![]() |
Foto Landmark UIN Walisongo Semarang |
Semarang, IDEAPERS.COM - Sejumlah mahasiswa UIN Walisongo Semarang mengaku tidak rela apabila Unit Kegiatan Mahasiswa (UKM) di tingkat fakultas dihapus. Sejumlah UKM F juga menolak bergabung dengan UKM universitas.
Wacana penghapusan UKM F mengemuka di kalangan mahasiswa UIN Walisongo buntut terbitnya Surat Keputusan (SK) Rektor Nomor 2.212 Tahun 2024 Tentang Pedoman Organisasi Kemahasiswaan.
Dijelaskan dalam SK tersebut bahwa UKM hanya berkedudukan di tingkat universitas. Sementara UKM F yang selama ini sudah aktif disebut-sebut akan digabung dengan UKM universitas.
Ketua UKM Teater Wadas Fakultas Dakwah dan Komunikasi (FDK), Liman, menolak wacana UKM Fakultas digabung dnegan UKM universitas.
Alasannya, jika memang kampus masih kukuh ingin menggabungkan UKM, nantinya akan muncul beberapa masalah, salah satunya di bagian penganggaran.

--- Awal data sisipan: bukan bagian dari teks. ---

-- ==== Sys2Proof/Machine/PowerStates.lean ====
section
/-!
DEFINITION. The power states (R412 to R420): POWER_STATE_SET, entry to S1 to S4, the return to S0, and the wake from S3.
-/
namespace Sys2Proof.Machine
open Sys2Proof

/-! ### Entry (R413, R416, R417) -/

/-- Work that keeps the device in S0 (R387), or an entry already under way. -/
def powerBusy (s : State) : Bool :=
  s.entry.isSome || (List.range 8).any fun c =>
    let k := claim s c
    s.reqs.any (fun q => q.claim == c) || !(liveStreams s c).isEmpty || k.sweep.isSome || k.turn.isSome || k.pset.isSome
def powerOf : Nat → Power | 1 => .s1 | 2 => .s2 | 3 => .s3 | 4 => .s4 | _ => .s0
def beginEntry (s : State) (target : Nat) (cmd : Option (Nat × W32)) (retained : List Byte) : State :=
  { s with entry := some { target := powerOf target, cmd := cmd, retained := retained, wake := false } }
/-- POWER_STATE_SET (R387, R413, R416). -/
def powerSetStep (s : State) (r : Nat) : State :=
  lervo s r 0x807 [span 2 0, whole] fun k s =>
    let n := par k 1 2 0
    if n = 0 ∨ 4 < n then refuse s stBadEncoding else
    readHost s k (par k 2 63 0) (if n = 3 then 128 else 0) fun bs =>
      if someSet (bs.drop 97) then refuse s stReservedField
      else if powerBusy s then refuse s stPowerBusy
      else .wait (beginEntry s n (callCmd k) bs)
def execPowerStateSet (r : Fin 256) (s : State) : Res := .next (powerSetStep s r)
/-- T0 of every face loses its contents in S2: each face's words become free values. -/
def loseT0 (s : State) : State :=
  let fs := (List.range 128).foldl (fun t f =>
    Tab.set {} t f { face s f with t0 := [], t0By := [], lost := some (s.freeCtr + f) }) s.faces
  { s with faces := fs, freeCtr := s.freeCtr + 128 }
/-- The bell stops, and the device will join again at its address (R414); a BELL_JOIN under way then goes on. -/
def sleepBell (b : Bell) : Bell :=
  { b with state := .off, queue := [], flying := none, isMaster := false, leaving := false, samples := [], cycles := 0, seen := []
           next := none, heard := false, quiet := 0, rejoin := b.state != .off && !b.leaving }
/-- Granules of a retained list (R416). -/
def keptT1Of (l : List Byte) : BitVec 768 := BitVec.ofNat 768 (dsc l 0 96)
def keptT2Of (l : List Byte) : BitVec 8 := BitVec.ofNat 8 (dsc l 96 1)
/-- Everything that is not retained is lost in S3, and every claim has ended; the adit link is down (R417). -/
def sealDown (s : State) (l : List Byte) (wake : Bool) : State :=
  let w := warmKeep (modWinder s fun w => { w with saved := w.trim })
  let t1 := s.t1.filter fun e => (keptT1Of l).getLsbD (e.1 / pageWords / 512)
  let t2 := s.t2.filter fun e => (keptT2Of l).getLsbD (t2Ctl e.1)
  { w with
    power := .s3, time := 0, stamp := none, t1 := t1, t2 := t2, sump := { w.sump with since := 0 }
    boot := { w.boot with stage := .straps, t1init := 0, t2init := false, keptT1 := keptT1Of l, keptT2 := keptT2Of l, waking := wake } }
/-- A sideband request that waited for the entry brings the device back at once (R413, R460). -/
def heldWakes (s : State) : State := if s.side.held.isEmpty then s else { s with exit := some .mctp }
/-- POWER_STATE_ENTERED: the reply is the last act of entry, or the last before the adit link goes down. -/
def enteredStep (s : State) : State :=
  if !running s then s else
  match s.entry with
  | none => s
  | some e =>
    let s := { s with entry := none }
    match e.target with
    | .s0 => s
    | .s1 => heldWakes (replyTo { s with power := .s1 } e.cmd stOk 0 0)
    | .s2 => heldWakes (replyTo { loseT0 s with power := .s2, bell := sleepBell s.bell } e.cmd stOk 0 0)
    | .s3 => sealDown (replyTo (abortRings (endClaims s) e.cmd) e.cmd stOk 0 0) e.retained e.wake
    | .s4 =>
      let s := fundamental (saveTrims (replyTo (abortRings (endClaims s) e.cmd) e.cmd stOk 0 0))
      { s with power := .s4, pins := { s.pins with perst := false } }
def execPowerStateEntered (s : State) : Res := .next (enteredStep s)

/-! ### The return from S1 and S2 (R413, R414) -/

def inS1S2 (s : State) : Bool := match s.power with | .s1 => true | .s2 => true | _ => false
/-- What returns the device to S0 has come. -/
def wakes (s : State) : WakeCause → Bool
  | .packet => (nextRing s).isSome
  | .desc => !s.descs.isEmpty
  | .bar2 => true
  | .mctp => true
/-- POWER_EXIT_EVENT. -/
def exitStep (s : State) (c : WakeCause) : State :=
  if inS1S2 s && !s.fatal && !s.pins.perst && !s.pins.stopped && s.exit.isNone && wakes s c then { s with exit := some c } else s
def execPowerExitEvent (cause : WakeCause) (s : State) : Res := .next (exitStep s cause)
/-- The bell joins again from step 1 of R298. -/
def rejoinBell (b : Bell) : Bell :=
  if b.rejoin then { b with state := .lock, rejoin := false, spreads := 0, bad := 0, busy := false } else b
/-- The device back in S0: the bell joins again, and DESC frames are taken up. -/
def returnStep (s : State) : State := pumpDescs { s with power := .s0, exit := none, bell := rejoinBell s.bell }

/-! ### The wake from S3 (R418 to R420) -/

/-- A wake in S3 starts the resume; one during entry is latched. -/
def wakeUp (s : State) : State :=
  match s.power, s.entry with
  | .s3, _ => { s with boot := { s.boot with waking := true } }
  | _, some e => if e.target = .s3 then { s with entry := some { e with wake := true } } else s
  | _, none => s
/-- WAKE_N held low for 1 µs. -/
def execWakeN (s : State) : Res := .next (if s.pins.perst || s.pins.stopped then s else wakeUp s)
/-- The match meets the hand-over window, the last 240 ns of an entry to S3: a free value says so (log 47). -/
def inHandOver (s : State) : Bool × State :=
  if s.entry.any fun e => e.target == .s3 then let (v, s) := freeValue s; (v.getLsbD 0, s) else (false, s)
/-- SMBUS_ADDRESS_MATCH at the strapped address: in S3 every byte after the address is NACKed, and a match in the hand-over
window is NACKed and lost. -/
def smbusStep (s : State) (addr : Nat) : State :=
  if s.pins.perst || s.pins.stopped || addr != 0x60 + s.boot.smbAddr.toNat then s
  else if s.power = .s4 then s
  else
  let (lost, s) := inHandOver s
  if lost then { s with side := { s.side with nack := true } }
  else wakeUp { s with side := { s.side with nack := s.power == .s3 } }
def execSmbusAddressMatch (addr : BitVec 7) (s : State) : Res := .next (smbusStep s addr.toNat)
/-- S3_RESUME: the adit link trains again with the kept configuration space, and boot runs. -/
def resumeStep (s : State) (inp : BootInputs) : State :=
  if s.power = .s3 ∧ s.boot.waking ∧ !s.pins.perst ∧ !s.pins.stopped then
    bootEnd { s with power := .s0, time := 0, elapsed := 0, sump := { s.sump with since := 0 }, boot := { s.boot with stage := .adit, waking := false } } inp
  else s
def execS3Resume (inp : BootInputs) (s : State) : Res := .next (resumeStep s inp)

end Sys2Proof.Machine
end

"Misalnya, jika UKM Teater digabungkan dari tingkat Fakultas hingga Universitas, maka UKM Fakultas akan merepotkan UKM Universitas terkait pendanaan. UKM Universitas itu punya sistem pendanaan sendiri yang lebih rumit," kata Liman, Minggu (16/2/2025).
Ia juga menyebut bahwa setiap UKM di lingkungan fakultas memiliki ideologi dan karakteristik yang berbeda dengan UKM universitas. Jika digabungkan pasti akan terjadi bentrok dengan UKM di universitas yang satu bidang peminatan.
"Masing-masing UKM F pasti akan mempertahankan ideologinya sendiri, dan hal inilah yang menjadi problem saat kebijakan tersebut diterapkan," ungkap Liman.
Pihaknya juga mempertanyakan terkait legalitas UKM F apabila nanti akan digabung dengan UKM universitas buntut adanya kebijakan tersebut.
"Selama belum ada hitam diatas putih, kami para UKM F masih rentan akan penghapusan, jadi saya harap untuk secepatnya dibuat kebijakan yang jelas," kata dia.
Di sisi lain, Ketua UKM JHQ Fakultas Ushuluddin dan Humaniora (FUHum), Zanur menyatakan keberatannya terhadap kebijakan penggabungan UKM.
Menurutnya, UKM JHQ memiliki bidang yang berbeda dengan UKM tingkat universitas lainnya, sehingga penggabungan ini dianggap tidak efisien karena setiap UKM memiliki karakteristik dan keunikan.
"Ada yang bilang kalau JHQ atau UKM Keagamaan itu nanti dilebur ke Nafilah. Padahal, kalau dilihat, itu sudah sangat berbeda. Nafilah fokus pada kajian ilmu Bahasa Arab, sedangkan JHQ lebih ke seni religi, jadi tidak cocok," katanya kepada IDEAPERS.COM.
Jika misalnya UKM JHQ ditiadakan, ia berharap tidak digabung dengan UKM Nafilah di lingkup universitas meski memiliki satu bidang keterampilan yang sama.
Jika SK ini diterapkan, pihaknya menginginkan UKM JHQ dapat berkedudukan di kampus atau membentuk UKM baru yang dapat mengakomodir anggota UKM JHQ.
"Yang kedua, takut membebani (dalam hal administrasi). Jadi usulan kami adalah membuat UKM Keagamaan sendiri," ungkap Zanur.[Rep. Sinray/Red. Zaqia].